GOAL OF THE EXERCISE
Look through the lines below for the word "EccReport", and copy every line that has it.

Stored data entries
○ ○ ○

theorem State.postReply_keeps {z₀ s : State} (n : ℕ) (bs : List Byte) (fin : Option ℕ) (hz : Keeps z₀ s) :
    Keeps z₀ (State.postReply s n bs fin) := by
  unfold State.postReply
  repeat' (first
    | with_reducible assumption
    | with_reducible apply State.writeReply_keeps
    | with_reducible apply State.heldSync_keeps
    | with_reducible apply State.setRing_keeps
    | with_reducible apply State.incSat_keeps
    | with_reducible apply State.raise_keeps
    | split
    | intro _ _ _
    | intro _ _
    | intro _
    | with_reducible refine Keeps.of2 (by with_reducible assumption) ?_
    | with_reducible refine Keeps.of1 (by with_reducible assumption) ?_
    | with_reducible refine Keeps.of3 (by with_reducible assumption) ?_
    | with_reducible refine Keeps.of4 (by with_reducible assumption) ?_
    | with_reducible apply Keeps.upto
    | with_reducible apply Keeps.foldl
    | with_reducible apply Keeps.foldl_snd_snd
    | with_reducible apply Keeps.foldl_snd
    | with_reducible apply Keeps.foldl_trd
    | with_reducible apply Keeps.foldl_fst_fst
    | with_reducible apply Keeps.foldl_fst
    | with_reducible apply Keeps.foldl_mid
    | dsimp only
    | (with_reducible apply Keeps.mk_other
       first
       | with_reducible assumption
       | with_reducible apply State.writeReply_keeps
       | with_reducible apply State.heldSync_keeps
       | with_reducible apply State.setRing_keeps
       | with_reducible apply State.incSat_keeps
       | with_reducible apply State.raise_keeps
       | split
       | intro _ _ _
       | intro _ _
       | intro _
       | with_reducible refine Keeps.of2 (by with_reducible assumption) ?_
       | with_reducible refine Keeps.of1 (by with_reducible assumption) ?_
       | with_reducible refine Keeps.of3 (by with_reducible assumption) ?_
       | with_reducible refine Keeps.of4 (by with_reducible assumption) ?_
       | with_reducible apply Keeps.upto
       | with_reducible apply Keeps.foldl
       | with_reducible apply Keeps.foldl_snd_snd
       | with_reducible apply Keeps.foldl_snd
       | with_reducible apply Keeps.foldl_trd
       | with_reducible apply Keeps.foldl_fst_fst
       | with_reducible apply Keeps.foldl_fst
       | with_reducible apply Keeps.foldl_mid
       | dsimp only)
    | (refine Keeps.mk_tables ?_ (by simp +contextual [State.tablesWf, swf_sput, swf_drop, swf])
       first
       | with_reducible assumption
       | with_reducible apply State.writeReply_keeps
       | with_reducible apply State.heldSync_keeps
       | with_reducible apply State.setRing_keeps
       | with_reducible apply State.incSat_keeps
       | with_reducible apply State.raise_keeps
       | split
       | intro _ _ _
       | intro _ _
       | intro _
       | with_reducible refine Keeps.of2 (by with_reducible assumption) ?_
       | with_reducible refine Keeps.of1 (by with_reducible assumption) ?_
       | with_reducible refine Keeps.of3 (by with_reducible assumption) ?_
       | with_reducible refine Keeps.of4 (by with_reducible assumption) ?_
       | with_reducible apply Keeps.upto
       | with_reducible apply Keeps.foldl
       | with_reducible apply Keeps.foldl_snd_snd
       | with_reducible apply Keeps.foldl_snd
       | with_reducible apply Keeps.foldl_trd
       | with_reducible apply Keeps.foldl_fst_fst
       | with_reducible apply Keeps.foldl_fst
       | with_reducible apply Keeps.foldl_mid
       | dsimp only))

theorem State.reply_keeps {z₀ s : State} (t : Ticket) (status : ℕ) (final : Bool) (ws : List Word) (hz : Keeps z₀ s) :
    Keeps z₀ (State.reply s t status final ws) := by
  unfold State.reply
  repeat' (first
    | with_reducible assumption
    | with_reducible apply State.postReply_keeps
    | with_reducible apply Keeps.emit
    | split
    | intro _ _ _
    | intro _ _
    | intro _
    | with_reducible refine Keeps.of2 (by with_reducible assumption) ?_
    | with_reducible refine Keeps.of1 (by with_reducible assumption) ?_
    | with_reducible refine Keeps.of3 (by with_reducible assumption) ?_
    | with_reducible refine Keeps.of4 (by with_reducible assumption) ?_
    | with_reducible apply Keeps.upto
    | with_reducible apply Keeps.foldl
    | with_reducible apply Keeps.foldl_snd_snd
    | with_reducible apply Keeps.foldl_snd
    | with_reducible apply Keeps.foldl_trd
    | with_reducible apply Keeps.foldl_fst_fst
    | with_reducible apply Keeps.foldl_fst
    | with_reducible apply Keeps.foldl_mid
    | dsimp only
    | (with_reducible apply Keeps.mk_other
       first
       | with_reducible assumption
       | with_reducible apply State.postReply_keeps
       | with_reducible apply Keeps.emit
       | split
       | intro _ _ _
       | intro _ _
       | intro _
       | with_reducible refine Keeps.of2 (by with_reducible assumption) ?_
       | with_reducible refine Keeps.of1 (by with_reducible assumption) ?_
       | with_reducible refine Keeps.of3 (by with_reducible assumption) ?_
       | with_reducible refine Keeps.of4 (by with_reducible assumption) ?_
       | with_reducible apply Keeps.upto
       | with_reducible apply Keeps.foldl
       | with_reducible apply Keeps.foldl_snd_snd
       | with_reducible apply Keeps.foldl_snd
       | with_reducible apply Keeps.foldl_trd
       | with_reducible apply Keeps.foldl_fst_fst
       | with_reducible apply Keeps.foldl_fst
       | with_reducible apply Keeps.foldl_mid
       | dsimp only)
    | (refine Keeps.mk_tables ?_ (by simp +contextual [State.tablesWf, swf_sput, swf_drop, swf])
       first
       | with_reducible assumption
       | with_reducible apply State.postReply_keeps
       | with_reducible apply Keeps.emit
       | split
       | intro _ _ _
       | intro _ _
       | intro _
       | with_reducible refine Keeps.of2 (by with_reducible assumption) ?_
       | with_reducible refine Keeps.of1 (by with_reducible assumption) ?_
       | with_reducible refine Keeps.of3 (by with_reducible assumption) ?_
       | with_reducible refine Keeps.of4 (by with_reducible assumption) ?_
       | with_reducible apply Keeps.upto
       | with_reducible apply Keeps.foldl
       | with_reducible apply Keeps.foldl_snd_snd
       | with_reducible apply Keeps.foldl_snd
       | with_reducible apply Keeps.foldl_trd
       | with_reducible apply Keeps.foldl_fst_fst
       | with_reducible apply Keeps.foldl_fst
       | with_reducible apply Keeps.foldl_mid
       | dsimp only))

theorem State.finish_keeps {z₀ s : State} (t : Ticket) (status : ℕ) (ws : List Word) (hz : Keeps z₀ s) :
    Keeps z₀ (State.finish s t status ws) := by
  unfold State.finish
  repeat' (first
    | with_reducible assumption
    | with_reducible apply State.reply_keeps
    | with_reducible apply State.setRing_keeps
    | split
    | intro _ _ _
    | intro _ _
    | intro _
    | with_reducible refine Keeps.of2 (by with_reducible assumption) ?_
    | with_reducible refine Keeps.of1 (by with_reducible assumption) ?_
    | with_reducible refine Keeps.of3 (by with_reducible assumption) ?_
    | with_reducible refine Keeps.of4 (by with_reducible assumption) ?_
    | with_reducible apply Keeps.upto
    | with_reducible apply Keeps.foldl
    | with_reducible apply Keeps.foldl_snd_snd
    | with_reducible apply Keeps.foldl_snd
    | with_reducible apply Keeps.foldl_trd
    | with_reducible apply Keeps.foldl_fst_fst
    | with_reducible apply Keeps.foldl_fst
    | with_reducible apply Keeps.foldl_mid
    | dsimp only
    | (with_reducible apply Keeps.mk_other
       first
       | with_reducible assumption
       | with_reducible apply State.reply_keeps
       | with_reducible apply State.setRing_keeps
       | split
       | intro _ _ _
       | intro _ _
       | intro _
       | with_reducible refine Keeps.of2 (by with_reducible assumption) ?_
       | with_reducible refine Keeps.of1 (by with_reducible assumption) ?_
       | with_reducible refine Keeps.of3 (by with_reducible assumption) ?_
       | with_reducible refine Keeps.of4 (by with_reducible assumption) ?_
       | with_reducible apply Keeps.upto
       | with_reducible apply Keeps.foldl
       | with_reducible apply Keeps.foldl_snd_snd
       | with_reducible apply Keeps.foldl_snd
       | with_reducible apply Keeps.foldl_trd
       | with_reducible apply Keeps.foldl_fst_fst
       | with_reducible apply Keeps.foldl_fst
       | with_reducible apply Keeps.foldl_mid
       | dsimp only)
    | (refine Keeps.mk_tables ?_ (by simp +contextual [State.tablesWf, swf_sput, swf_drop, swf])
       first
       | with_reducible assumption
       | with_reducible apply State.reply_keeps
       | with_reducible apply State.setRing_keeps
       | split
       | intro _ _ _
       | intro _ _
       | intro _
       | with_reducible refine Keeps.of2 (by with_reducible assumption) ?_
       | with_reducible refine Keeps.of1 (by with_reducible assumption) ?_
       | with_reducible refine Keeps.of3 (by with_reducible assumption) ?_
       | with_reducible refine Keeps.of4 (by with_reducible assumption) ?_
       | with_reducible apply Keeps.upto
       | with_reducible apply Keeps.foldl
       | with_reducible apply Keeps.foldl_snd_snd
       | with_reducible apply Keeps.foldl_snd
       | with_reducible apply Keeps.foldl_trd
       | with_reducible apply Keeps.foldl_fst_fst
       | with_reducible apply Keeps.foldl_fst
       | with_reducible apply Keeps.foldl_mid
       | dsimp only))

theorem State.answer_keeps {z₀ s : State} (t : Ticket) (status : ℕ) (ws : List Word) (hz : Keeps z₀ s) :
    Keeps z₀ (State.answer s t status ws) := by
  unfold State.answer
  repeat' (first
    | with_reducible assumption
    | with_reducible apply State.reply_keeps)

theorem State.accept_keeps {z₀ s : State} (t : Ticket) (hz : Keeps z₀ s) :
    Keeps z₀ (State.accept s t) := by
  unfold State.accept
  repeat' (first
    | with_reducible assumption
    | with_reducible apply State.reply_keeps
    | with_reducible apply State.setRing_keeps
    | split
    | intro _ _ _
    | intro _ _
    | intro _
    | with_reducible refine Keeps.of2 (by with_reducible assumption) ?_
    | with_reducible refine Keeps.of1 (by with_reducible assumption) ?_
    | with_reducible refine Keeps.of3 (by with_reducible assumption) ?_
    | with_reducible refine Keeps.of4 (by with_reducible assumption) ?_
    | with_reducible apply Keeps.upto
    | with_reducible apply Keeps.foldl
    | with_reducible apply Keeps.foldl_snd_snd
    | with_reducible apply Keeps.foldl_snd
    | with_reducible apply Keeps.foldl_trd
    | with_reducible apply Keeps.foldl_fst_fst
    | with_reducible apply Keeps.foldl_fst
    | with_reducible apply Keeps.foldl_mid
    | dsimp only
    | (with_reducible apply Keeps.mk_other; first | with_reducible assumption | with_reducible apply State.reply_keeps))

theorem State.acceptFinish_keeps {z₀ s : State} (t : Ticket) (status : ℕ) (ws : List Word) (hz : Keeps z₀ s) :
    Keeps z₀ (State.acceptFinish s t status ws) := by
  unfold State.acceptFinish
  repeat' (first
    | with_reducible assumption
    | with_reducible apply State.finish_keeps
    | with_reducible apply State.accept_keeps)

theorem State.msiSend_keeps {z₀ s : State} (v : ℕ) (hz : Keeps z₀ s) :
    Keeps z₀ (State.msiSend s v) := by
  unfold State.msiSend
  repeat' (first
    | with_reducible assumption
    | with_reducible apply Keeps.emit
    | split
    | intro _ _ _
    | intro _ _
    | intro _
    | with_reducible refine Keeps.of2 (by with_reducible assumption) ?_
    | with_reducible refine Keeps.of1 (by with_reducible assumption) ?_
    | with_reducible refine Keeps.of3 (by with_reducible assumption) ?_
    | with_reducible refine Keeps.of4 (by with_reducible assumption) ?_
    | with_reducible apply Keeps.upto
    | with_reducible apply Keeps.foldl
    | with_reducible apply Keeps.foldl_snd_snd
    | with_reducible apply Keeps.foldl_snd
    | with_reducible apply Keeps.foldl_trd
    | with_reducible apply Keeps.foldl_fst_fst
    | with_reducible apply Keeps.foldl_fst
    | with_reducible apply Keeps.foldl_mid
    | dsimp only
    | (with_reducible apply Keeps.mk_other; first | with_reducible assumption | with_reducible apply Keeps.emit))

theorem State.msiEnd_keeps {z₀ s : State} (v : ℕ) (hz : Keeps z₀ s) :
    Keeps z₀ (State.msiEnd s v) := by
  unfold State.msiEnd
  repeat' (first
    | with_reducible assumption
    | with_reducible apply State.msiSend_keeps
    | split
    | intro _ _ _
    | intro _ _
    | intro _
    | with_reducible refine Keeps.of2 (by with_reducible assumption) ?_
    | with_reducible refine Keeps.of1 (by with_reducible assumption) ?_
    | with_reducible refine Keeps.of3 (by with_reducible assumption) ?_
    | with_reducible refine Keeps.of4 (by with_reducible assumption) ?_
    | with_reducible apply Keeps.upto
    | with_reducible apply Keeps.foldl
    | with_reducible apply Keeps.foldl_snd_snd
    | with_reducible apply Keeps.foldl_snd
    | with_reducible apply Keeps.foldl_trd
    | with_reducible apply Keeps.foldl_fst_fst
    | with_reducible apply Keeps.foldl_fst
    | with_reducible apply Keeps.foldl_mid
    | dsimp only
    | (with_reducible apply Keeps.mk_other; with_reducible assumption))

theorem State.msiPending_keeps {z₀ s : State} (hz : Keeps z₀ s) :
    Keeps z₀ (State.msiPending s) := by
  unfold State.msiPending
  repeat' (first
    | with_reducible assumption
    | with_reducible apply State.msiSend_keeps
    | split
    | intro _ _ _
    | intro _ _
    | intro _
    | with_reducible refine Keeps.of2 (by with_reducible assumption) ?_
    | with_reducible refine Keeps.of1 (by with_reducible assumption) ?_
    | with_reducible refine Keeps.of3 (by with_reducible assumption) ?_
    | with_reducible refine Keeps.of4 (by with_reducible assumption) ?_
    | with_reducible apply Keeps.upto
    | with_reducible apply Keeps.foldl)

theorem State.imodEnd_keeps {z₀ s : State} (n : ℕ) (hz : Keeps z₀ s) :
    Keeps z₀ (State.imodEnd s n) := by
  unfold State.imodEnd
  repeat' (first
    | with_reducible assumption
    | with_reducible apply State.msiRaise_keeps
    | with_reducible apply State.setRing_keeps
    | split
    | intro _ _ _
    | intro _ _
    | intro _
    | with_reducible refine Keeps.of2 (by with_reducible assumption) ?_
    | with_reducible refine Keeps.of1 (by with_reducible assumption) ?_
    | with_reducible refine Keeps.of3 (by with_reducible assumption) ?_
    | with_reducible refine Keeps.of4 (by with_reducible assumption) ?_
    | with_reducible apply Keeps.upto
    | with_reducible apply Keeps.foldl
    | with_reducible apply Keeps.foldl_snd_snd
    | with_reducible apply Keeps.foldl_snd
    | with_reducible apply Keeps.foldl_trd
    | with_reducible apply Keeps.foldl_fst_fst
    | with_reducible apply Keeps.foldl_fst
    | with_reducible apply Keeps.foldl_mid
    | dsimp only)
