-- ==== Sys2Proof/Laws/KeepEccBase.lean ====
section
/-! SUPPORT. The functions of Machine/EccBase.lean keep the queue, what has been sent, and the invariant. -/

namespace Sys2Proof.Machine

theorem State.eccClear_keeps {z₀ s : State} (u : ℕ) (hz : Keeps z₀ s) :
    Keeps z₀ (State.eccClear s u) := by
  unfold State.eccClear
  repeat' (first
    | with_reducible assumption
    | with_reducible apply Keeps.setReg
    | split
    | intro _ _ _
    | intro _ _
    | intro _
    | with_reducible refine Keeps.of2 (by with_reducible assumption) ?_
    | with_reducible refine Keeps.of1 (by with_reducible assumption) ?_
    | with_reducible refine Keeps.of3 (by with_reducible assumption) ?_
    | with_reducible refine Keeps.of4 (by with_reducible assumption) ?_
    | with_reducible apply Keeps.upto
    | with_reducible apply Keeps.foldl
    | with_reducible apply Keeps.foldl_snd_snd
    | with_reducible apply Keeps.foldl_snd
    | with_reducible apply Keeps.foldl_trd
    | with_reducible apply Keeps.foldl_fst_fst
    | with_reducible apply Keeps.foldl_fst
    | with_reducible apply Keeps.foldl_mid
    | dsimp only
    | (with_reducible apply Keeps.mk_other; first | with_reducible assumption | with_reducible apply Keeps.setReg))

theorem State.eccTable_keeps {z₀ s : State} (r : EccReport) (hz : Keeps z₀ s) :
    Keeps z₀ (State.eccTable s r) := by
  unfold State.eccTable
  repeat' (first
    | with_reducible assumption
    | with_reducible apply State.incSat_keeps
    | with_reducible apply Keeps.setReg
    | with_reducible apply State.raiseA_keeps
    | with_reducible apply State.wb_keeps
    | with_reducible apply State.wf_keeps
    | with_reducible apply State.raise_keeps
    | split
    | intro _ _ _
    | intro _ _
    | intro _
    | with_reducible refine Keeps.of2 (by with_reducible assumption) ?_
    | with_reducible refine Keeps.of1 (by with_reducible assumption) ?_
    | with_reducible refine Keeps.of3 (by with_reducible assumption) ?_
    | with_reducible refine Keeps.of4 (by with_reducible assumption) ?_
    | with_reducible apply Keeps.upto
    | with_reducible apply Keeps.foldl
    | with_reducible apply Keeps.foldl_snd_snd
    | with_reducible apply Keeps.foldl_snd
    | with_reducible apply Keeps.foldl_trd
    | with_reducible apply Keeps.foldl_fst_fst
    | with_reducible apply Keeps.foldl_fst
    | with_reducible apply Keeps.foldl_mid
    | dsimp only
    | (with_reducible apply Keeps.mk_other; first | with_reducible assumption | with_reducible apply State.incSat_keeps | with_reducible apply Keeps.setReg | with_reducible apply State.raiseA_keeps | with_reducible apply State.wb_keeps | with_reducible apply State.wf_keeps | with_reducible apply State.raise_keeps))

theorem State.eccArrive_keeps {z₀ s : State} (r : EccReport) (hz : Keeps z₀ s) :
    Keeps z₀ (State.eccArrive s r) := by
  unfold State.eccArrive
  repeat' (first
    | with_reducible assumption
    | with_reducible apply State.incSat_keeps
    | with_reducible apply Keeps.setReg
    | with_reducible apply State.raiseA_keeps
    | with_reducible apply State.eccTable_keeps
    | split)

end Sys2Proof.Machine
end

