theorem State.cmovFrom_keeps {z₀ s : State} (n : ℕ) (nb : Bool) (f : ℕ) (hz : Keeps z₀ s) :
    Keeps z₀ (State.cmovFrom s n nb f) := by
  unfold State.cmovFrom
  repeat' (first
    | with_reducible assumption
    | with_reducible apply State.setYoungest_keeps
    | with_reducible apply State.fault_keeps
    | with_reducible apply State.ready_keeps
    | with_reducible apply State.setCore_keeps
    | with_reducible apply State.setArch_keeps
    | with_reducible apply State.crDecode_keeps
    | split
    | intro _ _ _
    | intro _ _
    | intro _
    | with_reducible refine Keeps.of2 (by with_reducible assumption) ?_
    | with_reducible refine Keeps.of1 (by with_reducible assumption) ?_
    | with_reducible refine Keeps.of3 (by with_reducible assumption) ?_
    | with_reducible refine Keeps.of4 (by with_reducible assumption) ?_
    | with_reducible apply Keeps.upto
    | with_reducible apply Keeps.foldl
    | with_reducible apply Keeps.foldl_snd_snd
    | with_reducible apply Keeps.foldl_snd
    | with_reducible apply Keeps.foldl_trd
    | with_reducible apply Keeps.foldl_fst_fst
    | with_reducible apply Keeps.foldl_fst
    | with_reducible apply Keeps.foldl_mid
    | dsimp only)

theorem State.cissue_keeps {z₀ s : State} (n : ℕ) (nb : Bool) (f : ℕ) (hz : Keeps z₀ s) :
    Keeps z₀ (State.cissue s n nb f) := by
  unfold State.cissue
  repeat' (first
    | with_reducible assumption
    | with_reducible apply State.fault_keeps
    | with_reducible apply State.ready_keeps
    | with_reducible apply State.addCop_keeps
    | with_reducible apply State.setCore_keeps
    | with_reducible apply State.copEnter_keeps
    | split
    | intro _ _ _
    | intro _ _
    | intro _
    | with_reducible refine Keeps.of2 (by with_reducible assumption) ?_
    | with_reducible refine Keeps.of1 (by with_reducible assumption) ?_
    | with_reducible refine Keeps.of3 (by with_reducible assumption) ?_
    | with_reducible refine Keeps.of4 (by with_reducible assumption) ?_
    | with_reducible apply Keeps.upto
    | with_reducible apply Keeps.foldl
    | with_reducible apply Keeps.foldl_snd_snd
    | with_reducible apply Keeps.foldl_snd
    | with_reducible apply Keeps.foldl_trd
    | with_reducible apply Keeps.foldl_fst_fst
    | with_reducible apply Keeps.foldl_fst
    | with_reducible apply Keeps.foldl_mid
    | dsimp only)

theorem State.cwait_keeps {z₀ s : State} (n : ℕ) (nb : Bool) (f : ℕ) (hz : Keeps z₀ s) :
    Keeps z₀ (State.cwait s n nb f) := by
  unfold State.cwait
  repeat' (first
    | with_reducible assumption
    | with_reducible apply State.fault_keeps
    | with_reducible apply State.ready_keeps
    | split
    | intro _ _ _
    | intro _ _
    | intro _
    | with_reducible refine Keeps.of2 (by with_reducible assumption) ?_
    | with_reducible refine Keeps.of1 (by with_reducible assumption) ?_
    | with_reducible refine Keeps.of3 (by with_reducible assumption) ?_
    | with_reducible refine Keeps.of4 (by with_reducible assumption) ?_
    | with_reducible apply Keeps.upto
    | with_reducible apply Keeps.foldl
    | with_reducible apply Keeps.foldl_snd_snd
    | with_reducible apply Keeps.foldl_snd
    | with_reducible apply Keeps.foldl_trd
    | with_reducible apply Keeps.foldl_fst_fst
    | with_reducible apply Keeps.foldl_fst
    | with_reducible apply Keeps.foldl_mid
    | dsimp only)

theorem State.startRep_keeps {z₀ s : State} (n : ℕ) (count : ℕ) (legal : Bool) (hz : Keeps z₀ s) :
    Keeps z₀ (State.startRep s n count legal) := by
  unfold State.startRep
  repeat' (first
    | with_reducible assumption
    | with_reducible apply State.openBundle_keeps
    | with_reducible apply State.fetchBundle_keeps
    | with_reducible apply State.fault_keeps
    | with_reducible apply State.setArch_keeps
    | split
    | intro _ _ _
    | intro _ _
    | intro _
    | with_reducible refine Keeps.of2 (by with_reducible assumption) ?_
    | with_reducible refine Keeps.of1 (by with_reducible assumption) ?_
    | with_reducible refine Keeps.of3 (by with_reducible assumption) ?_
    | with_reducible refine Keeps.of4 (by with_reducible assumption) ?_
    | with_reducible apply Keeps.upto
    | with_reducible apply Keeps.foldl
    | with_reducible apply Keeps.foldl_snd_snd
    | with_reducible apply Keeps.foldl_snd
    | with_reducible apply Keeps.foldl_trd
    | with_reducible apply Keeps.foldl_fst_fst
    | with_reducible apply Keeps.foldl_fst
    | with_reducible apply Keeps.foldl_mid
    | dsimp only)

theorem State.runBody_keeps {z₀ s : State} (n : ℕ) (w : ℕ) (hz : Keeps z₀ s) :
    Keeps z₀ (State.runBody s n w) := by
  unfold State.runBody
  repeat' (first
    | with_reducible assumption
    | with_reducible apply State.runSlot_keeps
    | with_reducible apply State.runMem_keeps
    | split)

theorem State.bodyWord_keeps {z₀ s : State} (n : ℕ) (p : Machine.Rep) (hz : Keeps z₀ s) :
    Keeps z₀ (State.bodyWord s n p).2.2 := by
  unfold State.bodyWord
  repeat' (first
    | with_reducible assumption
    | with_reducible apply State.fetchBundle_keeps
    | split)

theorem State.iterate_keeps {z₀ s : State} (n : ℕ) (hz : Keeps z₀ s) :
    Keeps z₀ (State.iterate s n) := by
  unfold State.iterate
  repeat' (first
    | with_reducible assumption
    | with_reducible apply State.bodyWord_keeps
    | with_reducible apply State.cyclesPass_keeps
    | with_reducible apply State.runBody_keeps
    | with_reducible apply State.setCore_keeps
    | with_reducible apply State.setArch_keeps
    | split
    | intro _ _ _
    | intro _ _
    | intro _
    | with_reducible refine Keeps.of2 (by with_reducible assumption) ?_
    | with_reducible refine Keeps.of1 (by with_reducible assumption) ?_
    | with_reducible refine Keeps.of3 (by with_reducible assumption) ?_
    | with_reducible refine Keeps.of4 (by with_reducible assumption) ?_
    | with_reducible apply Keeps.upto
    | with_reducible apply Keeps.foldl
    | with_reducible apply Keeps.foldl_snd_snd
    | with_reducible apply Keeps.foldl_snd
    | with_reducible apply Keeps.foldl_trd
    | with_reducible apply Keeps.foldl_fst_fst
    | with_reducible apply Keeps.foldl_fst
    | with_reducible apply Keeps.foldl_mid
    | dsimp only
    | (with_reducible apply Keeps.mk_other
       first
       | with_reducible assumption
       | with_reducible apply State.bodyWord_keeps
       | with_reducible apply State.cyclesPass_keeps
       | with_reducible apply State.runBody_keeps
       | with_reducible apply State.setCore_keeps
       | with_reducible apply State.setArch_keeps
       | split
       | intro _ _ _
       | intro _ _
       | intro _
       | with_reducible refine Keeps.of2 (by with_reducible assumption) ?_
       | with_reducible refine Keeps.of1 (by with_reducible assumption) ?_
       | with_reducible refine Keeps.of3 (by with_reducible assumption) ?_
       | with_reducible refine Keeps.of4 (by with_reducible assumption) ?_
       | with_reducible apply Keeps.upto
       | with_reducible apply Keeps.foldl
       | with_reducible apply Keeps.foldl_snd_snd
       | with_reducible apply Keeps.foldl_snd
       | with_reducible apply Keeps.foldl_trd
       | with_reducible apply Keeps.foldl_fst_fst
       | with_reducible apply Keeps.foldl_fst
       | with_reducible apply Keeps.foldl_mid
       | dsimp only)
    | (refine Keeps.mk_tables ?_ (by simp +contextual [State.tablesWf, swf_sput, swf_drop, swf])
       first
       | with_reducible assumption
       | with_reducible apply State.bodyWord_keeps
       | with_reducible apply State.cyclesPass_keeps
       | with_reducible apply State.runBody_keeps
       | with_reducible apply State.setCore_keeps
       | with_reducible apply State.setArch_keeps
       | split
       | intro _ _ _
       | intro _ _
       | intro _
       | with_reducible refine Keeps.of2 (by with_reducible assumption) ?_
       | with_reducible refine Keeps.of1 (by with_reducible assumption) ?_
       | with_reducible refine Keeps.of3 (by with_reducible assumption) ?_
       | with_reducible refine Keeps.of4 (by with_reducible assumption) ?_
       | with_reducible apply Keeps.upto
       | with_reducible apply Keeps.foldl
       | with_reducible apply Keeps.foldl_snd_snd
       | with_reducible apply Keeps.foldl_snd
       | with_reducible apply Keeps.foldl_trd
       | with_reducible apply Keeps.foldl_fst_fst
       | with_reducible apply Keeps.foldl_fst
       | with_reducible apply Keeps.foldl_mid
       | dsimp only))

○ ○ ○

WRITTEN RESPONSE
theorem State.eccTable_keeps {z₀ s : State} (r : EccReport) (hz : Keeps z₀ s) :
theorem State.eccArrive_keeps {z₀ s : State} (r : EccReport) (hz : Keeps z₀ s) :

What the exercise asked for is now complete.